Пушкин в Михайловском — страница 70 из 71

Он не спешил. Он пошел через Савкину гору и сел на надгробный чуть похилившийся камень. Он мечтал иногда, что построится тут и будет тут жить. И думал теперь: жить – пока жив.

Бедная Ризнич! Смертью своей она как бы прикрыла общим траурным полотном его тяжелые думы. Казнь вызывала в нем почти немоту и судорогу бешенства – смерть же есть смерть, от нее не уйти, и она не замыкала уст. Он чувствовал, как холодок пробуждавшихся слов по нему пробегал. Мертвые – мертвы. Может быть, это страшно сказать? Но он чувствовал всем существом: между живыми и… отошедшими – «недоступная черта меж нами есть».

Через несколько дней Пушкин писал элегию на смерть Ризнич:

Из равнодушных уст я слышал смерти весть,

И равнодушно ей внимал я.

Но эти стихи о равнодушии не были равнодушны. Он был с собою открыт в них до конца. Нет, было дело не в том, что не хватило человеческих чувств, это было лишь инстинктивным противоположением жизни и смерти. Не так же ли, и чертя фигуры повешенных, думал он не только о них, но и о том, что избежал виселицы и остался в живых? В этой элегии было раздумье об отношении мертвого и живого. Живой отвращается от смерти, и пусть это страшно, но надо быть мужественным и доверить стихам правду такою, какова она есть.

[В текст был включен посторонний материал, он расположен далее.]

/-- The new title record of a TITLE_TRANSFER. -/
def titleOf (body : Bytes) : Title :=
  { holder := Config.sha512 (slice body 0 133), opRoot := digestOf (slice body 133 64), cosign := be body 197 1 == 1,
    cosignKey := digestOf (slice body 198 64) }
/-- An accepted transfer: its pending record is written, and the rows that follow run in their time. -/
def titleMove (r : Req) (body : Bytes) (s : State) : State :=
  setBusy r 0x0331 { s with nvm := { s.nvm with pendTitle := some (titleOf body, s.fuses.ownerEpoch + 1) },
                            mgmt := { s.mgmt with titleRun := some ⟨r, 1, now s⟩ } }
/-- The rows of a transfer that are due at their latest times (DESIGN CHOICE, log entry 141): the fuse at 50 ms, the keys and the
record at 60 ms, the certificate and the ledger at 100 ms, and then the response and the end of every management session. -/
def titleStep (s : State) : State :=
  match s.mgmt.titleRun, s.nvm.pendTitle with
  | some q, some (t, e) =>
    let next (s : State) : State := { s with mgmt := { s.mgmt with titleRun := some { q with done := q.done + 1 } } }
    if q.done = 1 then (if now s < q.at_ + 50000000 then s else next { s with fuses := { s.fuses with ownerEpoch := e } })
    else if q.done = 2 then (if now s < q.at_ + 60000000 then s else next (titleRewrite t s))
    else if now s < q.at_ + 100000000 then s
    else
      let s := titleRecord t e (issueMgmtCert { s with mgmt := { s.mgmt with titleRun := none } })
      closeSessions (fun _ q => q.port == .mgmt) (respondLate q.req 0x0331 .ok (bytesBE 1 e) s)
  | _, _ => s
/-- TITLE_TRANSFER (R412, R413). -/
def execTitleTransfer (r : Req) (body : Bytes) (s : State) : Out := arrives (.titleTransfer r body) r s fun s =>
  let msg (s : State) : Bytes := ascii "KAZBA-TITLE-V1" ++ serialBytes s ++ bytesBE 1 s.fuses.ownerEpoch ++ slice body 262 64 ++ slice body 0 326
  mgmtReq r 0x0331 (fun s =>
    let holder := if s.fuses.ownerEpoch = 0 then Config.titleKeyOf s.fuses.titleKey else (sessOf s r.sess).cred
    spendNonce r s (request s r 0x0331 .h (lenIs r body 590)
    [ ⟨2, s.fuses.lifecycle != .prod || s.fuses.ownerEpoch ≥ 64 || !titleNonce s (slice body 262 64), .denied⟩,
      ⟨2, !Config.ecdsaVerify holder (msg s) (slice body 326 132) || !Config.ecdsaVerify (slice body 0 133) (msg s) (slice body 458 132), .denied⟩,
      ⟨5, be body 197 1 > 1, .badDescriptor⟩,
      ⟨8, !allIdle s || s.nvm.activation.isSome || s.mgmt.titleRun.isSome, .conflict⟩ ]
    (titleMove r body))) s

/-- OPERATOR_ROOT_SET (R413): every operator session closes. -/
def execOperatorRootSet (r : Req) (body : Bytes) (s : State) : Out := arrives (.operatorRootSet r body) r s fun s =>
  mgmtReq r 0x0332 (fun s => request s r 0x0332 .h (lenIs r body 64) [] (fun s =>
    let s := respond r 0x0332 .ok [] s
    closeSessions (fun _ q => q.role == .operator) { s with nvm := { s.nvm with title := { s.nvm.title with opRoot := digestOf body } } })) s

/-- COSIGN_SET (R413, R420). -/
def execCosignSet (r : Req) (body : Bytes) (s : State) : Out := arrives (.cosignSet r body) r s fun s =>
  let req := be body 0 1
  let key := digestOf (slice body 1 64)
  mgmtReq r 0x0333 (fun s => request s r 0x0333 .h (lenIs r body 65)
    [ ⟨5, req > 1, .badDescriptor⟩,
      ⟨8, s.nvm.activation.isSome || (req == 1 && !(s.boot.cosigned && Config.sha512 (srcRead s s.boot.source.toNat 0x85 133) == key)), .conflict⟩ ]
    (fun s => respond r 0x0333 .ok [] { s with nvm := { s.nvm with title := { s.nvm.title with cosign := req == 1, cosignKey := key } } })) s
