/-- R46, R47, R49, R59, R62: the firmware starts with the keys derived from the fused secret and the committed set in force; both ports then answer; a
stack trains or fails its attempt, and the third failure takes it out of service; with every stack trained or out the device
announces READY and sends DEVICE_READY.
Commands that it says complete: firmwareStart, portsUp, hbmTrainingComplete, deviceReady. -/
def Obligations.StartToReady : Prop :=
  (∀ s : State, s.boot.phase = .checked → Completes .firmwareStart s (fun t =>
    t.boot.phase = .firmware ∧ t.boot.manifest = s.boot.manifest ∧ t.mem = s.mem ∧ t.ctxs = s.ctxs ∧ t.sess = s.sess ∧
    t.links = s.links ∧ (∀ m, s.nvm.committed = some m → t.cfg.active = m) ∧ t.fuses = s.fuses ∧
    (s.fuses.secret ≠ none → s.nvm.pendTitle = none →
      let from_ (salt : String) (info : Bytes) : Bytes := padTo 80 (Config.hkdf (ascii salt) (secretBytes s) info 80)
      keyOf t slotIdentity = extraBitsKey (from_ "KAZBA-IDENTITY" (serialBytes s)) ∧
      keyOf t slotMgmt = extraBitsKey (from_ "KAZBA-MGMT" (serialBytes s ++ bytesBE 1 s.fuses.ownerEpoch ++ digestBytes s.nvm.title.holder)) ∧
      keyOf t slotTitle = from_ "KAZBA-TITLE" (serialBytes s ++ bytesBE 1 s.fuses.ownerEpoch)))) ∧
  (∀ s : State, s.boot.phase = .firmware → exec .portsUp s = .next (setBoot s { s.boot with phase := .ports })) ∧
  (∀ (s : State) (k : BitVec 4), k.toNat < 12 → s.boot.phase = .ports → bit s.boot.trained k.toNat = false →
    bit s.boot.outStacks k.toNat = false →
    exec (.hbmTrainingComplete k true) s = .next (setBoot s { s.boot with trained := setBit s.boot.trained k.toNat true })) ∧
  (∀ (s : State) (k : BitVec 4), k.toNat < 12 → s.boot.phase = .ports → bit s.boot.trained k.toNat = false →
    bit s.boot.outStacks k.toNat = false →
    Completes (.hbmTrainingComplete k false) s (fun t =>
      tget 0 t.boot.attempts k.toNat = tget 0 s.boot.attempts k.toNat + 1 ∧ t.boot.trained = s.boot.trained ∧ t.fuses = s.fuses ∧
      t.mem = s.mem ∧ t.boot.outStacks =
        (if 3 ≤ tget 0 s.boot.attempts k.toNat + 1 then setBit s.boot.outStacks k.toNat true else s.boot.outStacks))) ∧
  (∀ s : State, s.boot.phase = .ports → s.boot.trained ||| s.boot.outStacks = 0xFFF → s.pkg.supply = .on → (∀ n, (sessOf s n).txSeq < 2 ^ 47) →
    Completes .deviceReady s (fun t =>
      t.boot.phase = .ready ∧ bit (statusReg t) 15 = true ∧ t.boot.trained = s.boot.trained ∧ t.fuses = s.fuses ∧ t.mem = s.mem ∧
      (s.devQueue.items.length < 4096 → ∃ e, e.code = 0x0001 ∧ t.devQueue.items = s.devQueue.items ++ [(e, false, [])])))

/-- R27, R48, R51, R56, R310: Host-port boot, which waits while REFCLK_HP is lost: the other attachment is tried, offers carry the serial, MR0
and 64 MiB, bytes of the first sender are kept and acknowledged with the end of the contiguous run, an image that is complete is checked and
boots or ends in BOOT_HALT, nothing is offered or taken while the link is down, and after 30 s the boot halts with FLASH_READ (that the
cause stands in slot A's byte is the model's choice, log entry 115). In BOOT_HALT the responder answers ROM_STATUS with both causes and MR0,
and a request for a report with the report, and writes an image into one slot, unchecked, exactly where the operator's certificate chains to
the operator root and its signature verifies; every request validated by R15 it refuses with NOT_READY, four of them named.
Commands that it says complete: hostBootAttachTimeout, bootOfferTimer, bootData, hostBootTimeout, romStatus, recoveryWrite, attestRequest,
configWrite, faultLogRead, linkUnretire, ledgerExport. -/
def Obligations.HostPortBootAndHalt : Prop :=
  ((∀ s : State, s.boot.phase = .hostBoot → bit s.pkg.refclk 2 = true → s.host.up = false →
    exec .hostBootAttachTimeout s = .next (setBoot s { s.boot with attach := s.boot.attach + 1 })) ∧
  (∀ s : State, s.boot.phase = .hostBoot → bit s.pkg.refclk 2 = true → s.host.up = true →
    exec .bootOfferTimer s =
      .next (emit s (.hello .host 0x10 (bytesBE 8 s.fuses.serial.toNat ++ digestBytes (tget 0 s.mrs.mr 0) ++ bytesBE 4 0x04000000)))) ∧
  (∀ (s : State) (sender : Nat) (payload : Bytes), s.boot.phase = .hostBoot → bit s.pkg.refclk 2 = true → s.host.up = true → 6 ≤ payload.length →
    payload.length - 6 = be payload 4 2 → be payload 4 2 ≤ 8192 → be payload 0 4 + be payload 4 2 ≤ 0x04000000 →
    s.boot.sender = none ∨ s.boot.sender = some sender →
    (let l := s.boot.recvd ++ [(be payload 0 4, be payload 4 2)]; contiguous l l.length 0 < 0x214) →
    Completes (.bootData sender payload) s (fun t =>
      let l := s.boot.recvd ++ [(be payload 0 4, be payload 4 2)]
      t.boot.sender = some sender ∧ t.boot.image = mwrite s.boot.image (be payload 0 4) (payload.drop 6) ∧ t.boot.phase = .hostBoot ∧
      t.out = s.out ++ [.hello .host 0x12 (bytesBE 4 (contiguous l l.length 0))] ∧
      t = { s with boot := t.boot, out := t.out })) ∧
  (∀ (s : State) (sender : Nat) (payload : Bytes), s.boot.phase = .hostBoot → bit s.pkg.refclk 2 = true → s.host.up = true → 6 ≤ payload.length →
    payload.length - 6 = be payload 4 2 → be payload 4 2 ≤ 8192 → be payload 0 4 + be payload 4 2 ≤ 0x04000000 →
    s.boot.sender = none ∨ s.boot.sender = some sender →
    (let l := s.boot.recvd ++ [(be payload 0 4, be payload 4 2)]
     let e := contiguous l l.length 0
     let u := setBoot s { s.boot with image := mwrite s.boot.image (be payload 0 4) (payload.drop 6) }
     0x214 ≤ e → srcNum u 2 0x210 4 ≤ e → Completes (.bootData sender payload) s (fun t =>
       t.out = s.out ++ [.hello .host 0x12 (bytesBE 4 e)] ∧ t.fuses = s.fuses ∧ t.nvm = s.nvm ∧ t.mem = s.mem ∧
       (slotCheck u 2 false = 0 → t.boot.phase = .checked ∧ t.boot.source = 2 ∧ t.boot.manifest = manifestOf u 2 ∧ t.mrs = s.mrs) ∧
       (slotCheck u 2 false ≠ 0 → t.boot.phase = .halted ∧ t.boot.source = 0xFF ∧ t.boot.causeA = BitVec.ofNat 8 (slotCheck u 2 false))))) ∧
  (∀ (s : State) (sender : Nat) (payload : Bytes), s.host.up = false → exec .bootOfferTimer s = .next s ∧ exec (.bootData sender payload) s = .next s) ∧
  (∀ s : State, s.boot.phase = .hostBoot → bit s.pkg.refclk 2 = true → Completes .hostBootTimeout s (fun t =>
    t.boot.phase = .halted ∧ t.boot.causeA = 0x07 ∧ t.mgmt.mode = 2 ∧ t.host.up = false ∧ t.fuses = s.fuses ∧ t.nvm = s.nvm ∧
    t.mem = s.mem)) ∧
  (∀ (s : State) (sender : Nat) (payload : Bytes), bit s.pkg.refclk 2 = false → exec .hostBootAttachTimeout s = .next s ∧
    exec .bootOfferTimer s = .next s ∧ exec (.bootData sender payload) s = .next s ∧ exec .hostBootTimeout s = .next s)) ∧
  ((∀ (s : State) (r : Req) (body : Bytes), s.pkg.supply = .on → s.boot.phase = .halted → r.port = .mgmt → HasLength r body 0 →
    exec (.romStatus r body) s = .next (emit s (.response .mgmt r.sess 0x8350 r.tag .ok r.ctx r.gen r.part 0
      ([s.boot.causeA, s.boot.causeB] ++ digestBytes (tget 0 s.mrs.mr 0))))) ∧
  (∀ (s : State) (r : Req) (slot : BitVec 1) (image chain sig : Bytes), s.pkg.supply = .on → s.boot.phase = .halted → r.port = .mgmt →
    image.length ≤ 0x04000000 →
    Completes (.recoveryWrite r slot image chain sig) s (fun t =>
      let granted := ∃ leaf root, Config.certChain chain = some (leaf, root) ∧ Config.sha512 root = s.nvm.title.opRoot ∧
        Config.ecdsaVerify leaf image sig = true
      let base := slot.toNat * 0x04000000
      let written := mwrite (mzero s.nvm.flash base 0x04000000) base (image.map (· ^^^ 0xFF))
      (granted → t = emit { s with nvm := { s.nvm with flash := written } }
        (.response .mgmt r.sess 0x8351 r.tag .ok r.ctx r.gen r.part 0 [])) ∧
      (¬ granted → t = emit s (.response .mgmt r.sess 0x8351 r.tag .denied r.ctx r.gen r.part 0 [])))) ∧
  (∀ (s : State) (r : Req) (body : Bytes), s.pkg.supply = .on → s.boot.phase = .halted → r.port = .mgmt → HasLength r body 64 →
    reportWait s = none →
    exec (.attestRequest r body) s =
      .next (countReport (emit s (.response .mgmt r.sess 0x8001 r.tag .ok r.ctx r.gen r.part 0 (reportReply s body 0xFF))))) ∧
  (∀ (s : State) (r : Req) (body : Bytes) (i : Req → Bytes → Instr) (op : Nat), s.pkg.supply = .on → s.boot.phase = .halted → r.port = .mgmt →
    (i, op) ∈ [(Instr.faultLogRead, 0x0306), (Instr.configWrite, 0x0300), (Instr.linkUnretire, 0x0307), (Instr.ledgerExport, 0x0320)] →
    exec (i r body) s = .next (emit s (.response .mgmt r.sess (BitVec.ofNat 16 (op + 0x8000)) r.tag .notReady r.ctx r.gen r.part 0 []))) ∧
  (∀ (s : State) (i : Instr) (r : Req) (op : Nat) (rt : Rights) (lenOk : Bool) (checks : List Check) (act : State → State), s.pkg.supply = .on →
    s.boot.phase = .halted → r.port = .mgmt →
    arrives i r s (fun s => .next (request s r op rt lenOk checks act)) =
      .next (emit s (.response .mgmt r.sess (BitVec.ofNat 16 (op + 0x8000)) r.tag .notReady r.ctx r.gen r.part 0 []))))

/-! ## Supply, clocks, temperature, sideband lands, test access port (chapters 1 and 2) -/

/-- R27, R33, R34, R40: the power-fail sequence, for each of its causes, leaves no key, commits the ledger and turns the rails off, but where VIN
collapses before the final commit, which leaves the previous record; a lost clock sets REFCLK_LOSS and clears its presence bit: with a link clock every UP link of its die is fenced and every link
that trains or handshakes goes to DOWN, with the host-port clock the port goes down and its sessions close; a clock that returns sets
its presence again; the firmware's
commit makes the counters the record in non-volatile memory.
Commands that it says complete: refclkLoss, refclkRestored, powerFail, ledgerCommit. -/
def Obligations.PowerFailAndClocks : Prop :=
  (∀ s : State, s.pkg.supply = .on ∨ s.pkg.supply = .rising → Completes (.powerFail .vinCollapse) s (fun t =>
    t.pkg.supply = .off ∧ t.keys = [] ∧ t.mem = [] ∧ t.nvm.ledger = s.nvm.ledger ∧ t.pkg.vinMv = 0 ∧ alertLow t = false ∧
    t.fuses.svn = s.fuses.svn ∧ t.nvm.flash = s.nvm.flash ∧ t.boot.phase = .stopped)) ∧
  (∀ (s : State) (c : PowerCause), c ≠ .vinCollapse → s.pkg.supply = .on ∨ s.pkg.supply = .rising →
    Completes (.powerFail c) s (fun t =>
      t.pkg.supply = .failed ∧ t.keys = [] ∧ t.mem = [] ∧ t.nvm.ledger = t.ledger ∧ t.ledger.clean = true ∧
      t.ledger.counters = s.ledger.counters ∧ t.fuses.svn = s.fuses.svn ∧ t.nvm.flash = s.nvm.flash ∧ t.boot.phase = .stopped ∧
      (c = .pwrgoodFell → t.pkg.pwrgood = false) ∧ (c = .refclkSys → bit t.pkg.alertCause 6 = true))) ∧
  (∀ s : State, s.pkg.supply = .on → Completes (.refclkLoss .sys) s (fun t =>
    t.pkg.supply = .failed ∧ t.keys = [] ∧ bit t.pkg.alertCause 6 = true ∧ bit t.pkg.refclk 3 = false)) ∧
  (∀ s : State, s.pkg.supply = .on → Completes (.refclkLoss .hp) s (fun t =>
    bit t.pkg.alertCause 6 = true ∧ bit t.pkg.refclk 2 = false ∧ t.host.up = false ∧ t.pkg.supply = .on ∧
    (∀ n, (sessOf s n).port = .host → (sessOf t n).phase = .closed) ∧ t.fuses = s.fuses)) ∧
  (∀ s : State, s.pkg.supply = .on → Completes (.refclkLoss .lk0) s (fun t =>
    bit t.pkg.alertCause 6 = true ∧ bit t.pkg.refclk 1 = false ∧ t.pkg.supply = .on ∧ t.fuses = s.fuses ∧
    (∀ l < 16, linkSt s l = .up → linkSt t l = .fenced) ∧
    (∀ l < 16, linkSt s l = .training ∨ linkSt s l = .hello ∨ linkSt s l = .attest ∨ linkSt s l = .keyed → linkSt t l = .down))) ∧
  (∀ s : State, s.pkg.supply = .on → Completes (.refclkLoss .lk1) s (fun t =>
    bit t.pkg.alertCause 6 = true ∧ bit t.pkg.refclk 0 = false ∧ t.pkg.supply = .on ∧ t.fuses = s.fuses ∧
    (∀ l, 16 ≤ l → l < 32 → linkSt s l = .up → linkSt t l = .fenced) ∧
    (∀ l, 16 ≤ l → l < 32 → linkSt s l = .training ∨ linkSt s l = .hello ∨ linkSt s l = .attest ∨ linkSt s l = .keyed → linkSt t l = .down))) ∧
  (∀ (s : State) (c : Refclk), exec (.refclkRestored c) s =
    .next (setPkg s { s.pkg with refclk := setBit s.pkg.refclk (refclkBit c) true, clkLost := setBit s.pkg.clkLost (refclkBit c) false })) ∧
  (∀ s : State, fwRuns s = true → exec .ledgerCommit s = .next { s with nvm := { s.nvm with ledger := s.ledger } })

Для себя он пометил, на самом стихотворении, эту неразрывную связь между стихами и двумя этими известиями, одно за другим – о казни пяти и о смерти самой Ризнич:

Усл. осм. 25

У. о. с. Р. П.М. К Б. 24.

Писем за все это время он почти не писал. Сказать то же самое в прозе, что выносили стихи, было почти невозможно. А только это одно на душе и лежало.

До сего времени было так: личное и современность; личное и история. Теперь одно догнало другое, и современность, история не только что рядом, они между собою слились в единое целое. И это было – как на вершине высокой горы – острое зрение: и то, что под ногами, и дальние дали – все неразрывно. И тут, как ни странно, была как бы прохлада, спокойствие созерцания.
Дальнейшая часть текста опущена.